Bessarabia’s Jews were mostly victims of the Nazi holocaust. The Germans were deported by Stalin to Central Asia. But southern Bessarabia nevertheless retains its diversity, a fascinating patchwork of nationalities. None forms an overall majority. In some districts, such as Bilhorod-Dnistrovskyi and Tatarbunary, Ukrainians predominate. Elsewhere, notably Bolhrad, it is Bulgarians. In Reni, in the far south-west, it is Moldovans. Gagauz, Orthodox Christians who speak a Turkish dialect, are also a significant presence in several areas, especially in the south-western districts of Bolhrad and Reni. Russians are found in significant numbers in several districts, including Izmail, southern Bessarabia’s most important town. There are also smaller groups. Roma are present in many areas, and often face the same kind of disadvantages and discrimination that they experience in so much of central and eastern Europe. Perhaps most surprising of all is the small Albanian community in the village of Karakurt, close to Bolhrad.

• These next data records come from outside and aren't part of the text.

-- ==== Sys2Proof/Machine/Tasks.lean ====
section
/-! DEFINITION. Tasks and their images: saving and restoring (R57 to R60), offering and binding (R349 to R354), bench
buffers that move with a task (R309), fault-queue entries (R371 to R373), retirement, and the completion of a graph (R43,
R347, R439). -/
namespace Sys2Proof.Machine
open Sys2Proof

/-! Writes of the device itself. -/

/-- A write of the device to windows 0x0 to 0xA, performed everywhere (R373, R439); a scrapped post takes none (R415), and no byte that
is not for it to write changes (R58, R340, R412). -/
def State.devWrite (s : State) (pa : Nat) (bs : List Byte) (who : LogAgent) : State :=
  if window pa = 10 then
    (s.forceHost (fun w => rangesMeet w.addr w.data.length pa bs.length)).putBytes pa bs
  else if s.scrapped.testBit (homePost pa) then s
  else (splitUnits pa bs).foldl (fun s u => s.agentWrite none u.1 u.2 0 0 false who) s

/-- Bytes as a device agent at `place` reads them, or the first cause (R403 to R409, R415). -/
def State.devRead (s : State) (place pa n : Nat) (who : LogAgent) : State × Except Cause (List Byte) :=
  match s.unreachable place pa with
  | some c => (s, .error c)
  | none =>
    let units := (List.range n).filter (fun i => i = 0 || (pa + i) % unitSize pa = 0)
    let (s, e) := units.foldl (fun (r : State × Option Cause) i => match r.2 with
      | some _ => r
      | none => r.1.readUnit (pa + i) 0 who) (s, none)
    match e with
    | some c => (s, .error c)
    | none => (s, .ok ((List.range n).map (fun i => s.homeByte place (pa + i) 0)))

/-! Images (Table 3-8). -/

/-- The bytes of the pinned lines at offsets 0x0 to 0x57 and 0x100 to 0x33F (Table 3-8). -/
def Hart.header (h : Hart) : List Byte :=
  [h.pc, h.estart, h.pegmask, h.livemask, h.fflags, h.fmode, h.vl, h.cause, h.faddr, h.finfo, h.epc].flatMap
    (fun w => bytesOf 8 w.toNat)
/-- The bytes of a tile (Table 3-8). -/
def Hart.tileBytes (h : Hart) (t : Nat) : List Byte :=
  (Table.dense 0 65536 (t * 65536) (Table.slice h.acc (t * 65536) ((t + 1) * 65536))).flatMap (fun c => bytesOf 4 c.toNat)

/-- The lines of an image that a core has not filled stay as they stand in memory (R59). -/
def State.keepLines (old new : State) (b : Nat) (offs : List Nat) : State :=
  ((offs.map (fun o => b + o / 256 * 256)).eraseDups).foldl (fun s a => { s with
    mem := Table.splice s.mem a (a + 256) (Table.slice old.mem a (a + 256))
    err := Table.splice s.err a (a + 256) (Table.slice old.err a (a + 256)) }) new

/-- A new image before anything is written to it (R47): its bytes read 0, and none is in error. -/
def State.clearImage (s : State) (b tiles : Nat) : State :=
  let top := b + imageLen tiles
  { s with mem := Table.splice s.mem b top [], err := Table.splice s.err b top [] }

/-- Writing an image back: the pinned lines and every live line that the core holds (R59, R60). -/
def State.saveImage (s : State) (h : Hart) (b tiles : Nat) : State :=
  let old := s
  let s := s.putRange b h.header
  let s := s.putRange (b + 0x100) ((List.range 32).flatMap (fun i => bytesOf 8 (h.gr i).toNat))
  let s := s.putRange (b + 0x200) ((List.range 8).flatMap (fun i => bytesOf 32 (h.kr i).toNat))
  let s := s.putRange (b + 0x300) ((List.range 16).flatMap (fun i => bytesOf 4 (h.mr i).toNat))
  let s := (List.range 32).foldl (fun s i => if h.isLive i then s.putRange (b + 0x2000 + 256 * i) (bytesOf 256 (h.vr i).toNat) else s) s
  let s := (List.range 16).foldl (fun s i => if h.isLive (32 + i) then s.putRange (b + 0x4000 + 512 * i) (bytesOf 512 (h.dr i).toNat) else s) s
  let s := (List.range tiles).foldl (fun s t => if h.isLive (48 + t) then s.putRange (b + 0x10000 + 0x40000 * t) (h.tileBytes t) else s) s
  State.keepLines old s b h.unfilled

/-- An 8-byte word of an image. -/
def State.imageWord (s : State) (b off : Nat) : Word := BitVec.ofNat 64 (natOfBytes (s.memRange (b + off) 8))
/-- LIVEMASK with the bits of tiles at or above TILES cleared (Table 3-7). -/
def liveOf (tiles : Nat) (x : Word) : Word := BitVec.ofNat 64 (x.toNat % 2 ^ (48 + tiles))

/-- The registers that an image holds (R57, R60): reserved bits read zero (R3); a dead register holds nothing. -/
def State.loadImage (s : State) (b tiles : Nat) : Hart :=
  let w := fun off => s.imageWord b off &&& BitVec.ofNat 64 (if off < 0x100 then headerMask tiles (off / 8) else 2 ^ 64 - 1)
  let live := liveOf tiles (w 0x18)
  let num := fun off n => natOfBytes (s.memRange (b + off) n)
  { Hart.blank with
    pc := w 0, estart := w 8, pegmask := w 0x10,
    livemask := live, fflags := w 0x20, fmode := w 0x28, vl := w 0x30, cause := w 0x38, faddr := w 0x40,
    finfo := w 0x48, epc := w 0x50
    g := Table.ofList 0 1 ((List.range 31).map (fun i => w (0x108 + 8 * i)))
    k := Table.ofList 0 1 ((List.range 7).map (fun i => BitVec.ofNat 256 (num (0x220 + 32 * i) 32)))
    m := Table.ofList normZero 0 ((List.range 16).map (fun i =>
      if live.getLsbD (32 + i) then BitVec.ofNat 32 (num (0x300 + 4 * i) 4) else normZero))
    v := Table.ofList 0 0 ((List.range 32).map (fun i =>
      if live.getLsbD i then BitVec.ofNat 2048 (num (0x2000 + 256 * i) 256) else 0))
    d := Table.ofList 0 0 ((List.range 16).map (fun i =>
      if live.getLsbD (32 + i) then BitVec.ofNat 4096 (num (0x4000 + 512 * i) 512) else 0))
    acc := Table.ofList 0 0 ((List.range tiles).flatMap (fun t =>
      if live.getLsbD (48 + t) then
        let bytes := s.memRange (b + 0x10000 + 0x40000 * t) 0x40000
        (List.range 65536).map (fun i => BitVec.ofNat 32 (natOfBytes ((bytes.drop (4 * i)).take 4)))
      else List.replicate 65536 0)) }

/-- The LIVEMASK bit of the register whose line lies at an image offset (Table 3-8). -/
def lineBit (off : Nat) : Option Nat :=
  if 0x2000 ≤ off && off < 0x4000 then some ((off - 0x2000) / 256)
  else if 0x4000 ≤ off && off < 0x6000 then some (32 + (off - 0x4000) / 512)
  else if 0x10000 ≤ off then some (48 + (off - 0x10000) / 0x40000)
  else none
/-- The image offsets of the words that cannot be read, where `used` (R408). -/
def State.badWords (s : State) (b tiles : Nat) (used : Nat → Bool) : List Nat :=
  (s.err.filter (fun e => b ≤ e.1 && e.1 < b + imageLen tiles && (e.2.poison || e.2.uncorr) && used (e.1 - b))).map (fun e => e.1 - b)
/-- The lowest offset of such a word among the pinned lines. -/
def State.badLine (s : State) (b tiles : Nat) : Option Nat := (s.badWords b tiles (fun off => off < 0x400)).head?
/-- The words of live lines that no fill can read; a fill is made when the task names the line (R59). -/
def State.unfilledAt (s : State) (b tiles : Nat) (live : Word) : List Nat :=
  s.badWords b tiles (fun off => match lineBit off with | some k => live.getLsbD k | none => false)

/-- The free image bases of a post for an image of `len` bytes (R36, R57). -/
def State.freeBases (s : State) (post len : Nat) : List Nat :=
  ((List.range 3840).map (fun i => sramAddr post (0x20000000 + 0x10000 * i))).filter (fun b =>
    b % 2 ^ 44 + len ≤ 0x2F000000 &&
    s.taskList.all (fun p => match p.2.image with
      | some c => !rangesMeet c (imageLen p.2.tiles) b len
      | none => true))

/-! Bench buffers (R308, R309). -/

/-- The first byte of a page of a hart's bench. -/
def benchAddr (hart page : Nat) : Nat := 9 * 2 ^ 48 + hart / 32 * 2 ^ 44 + hart % 32 * 2 ^ 38 + page * 4096
/-- Whether two runs of pages share one. -/
def pagesMeet (a an b bn : Nat) : Bool := a ≤ b + bn && b ≤ a + an
/-- Whether a buffer may lie on a hart's bench: its pages there lie in no other buffer (R309). -/
def State.pagesFree (s : State) (hart : Nat) (b : Buffer) : Bool :=
  s.buffers.all (fun c => c = b || c.hart ≠ hart || !pagesMeet b.first b.npg c.first c.npg)
/-- Moving the pages of a buffer to another bench, with their errors (R309); what the old pages read is open (log 25). -/
def State.moveBuffer (s : State) (b : Buffer) (hart : Nat) (holder : Option Nat) : State :=
  let put := fun s => { s with buffers := s.buffers.map (fun c => if c = b then { b with hart := hart, holder := holder } else c) }
  if b.hart = hart then put s
  else
    let n := 4096 * (b.npg + 1)
    let old := benchAddr b.hart b.first
    let new := benchAddr hart b.first
    let marks := (Table.slice s.err old (old + n)).map (fun e => (e.1 - old + new, e.2))
    let tick := s.tick
    let s := s.putRange new (s.memRange old n)
    let s := { s with err := Table.splice s.err new (new + n) marks, tick := tick + 1 }
    put (s.putRange old ((List.range n).map (Config.leftByte tick)))
/-- A bench handle with no reserved bit set, within the bench (R308). -/
def handleOk (x : Nat) : Bool := x < 2 ^ 32 && bitsN x 15 8 + bitsN x 7 0 ≤ 255
/-- The buffer that a handle names in a graph: its TAG, FIRST and NPG (R308). -/
def State.bufferOf (s : State) (g handle : Nat) : Option Buffer :=
  s.buffers.find? (fun b => b.graph = g && b.tag = bitsN handle 31 16 && b.first = bitsN handle 15 8 && b.npg = bitsN handle 7 0)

Izmail, with statue of Suvorov

Unusually in southern Ukraine, Izmail retains its Ottoman-era name. One of the Ottoman Empire’s most important fortresses was on this site. The fort was first built in the 12th century by the Genoese, who dominated much of the trade in the Black Sea region during the golden era of the Silk Road. In the 15th century, the region was conquered by the Ottomans. The fortress at Izmail was strategically one of the most important in the Empire. Having been briefly captured by the Russians in 1770, it was heavily refortified by the Ottomans, and was supposed to be impregnable. When the great Russian general, Alexander Suvorov, attacked it again in 1790, the Sultan ordered the Ottoman defenders to stand their ground and on no account surrender. Suvorov’s successful storming of the fort in December that year is commemorated at the diorama, a three-dimensional model of the assault on the fortress. It was a terribly bloody affair, and most of the Ottoman defenders were slaughtered. Suvorov later reported that he wept following the victory.


Izmail, surviving mosque

The diorama is located in the only surviving building from the Ottoman period, a small mosque that had stood next to the fortress wall, on the bank of the Danube. The fortress itself was later razed to the ground, and all that can be seen of its once massive fortifications are the remains of ditches that once stood before the ramparts. A statue of Suvorov on horseback stands in the town centre, and one of the town’s many well-preserved 19th-century houses contains a museum with exhibits about Suvorov, and about the great battle for the fortress.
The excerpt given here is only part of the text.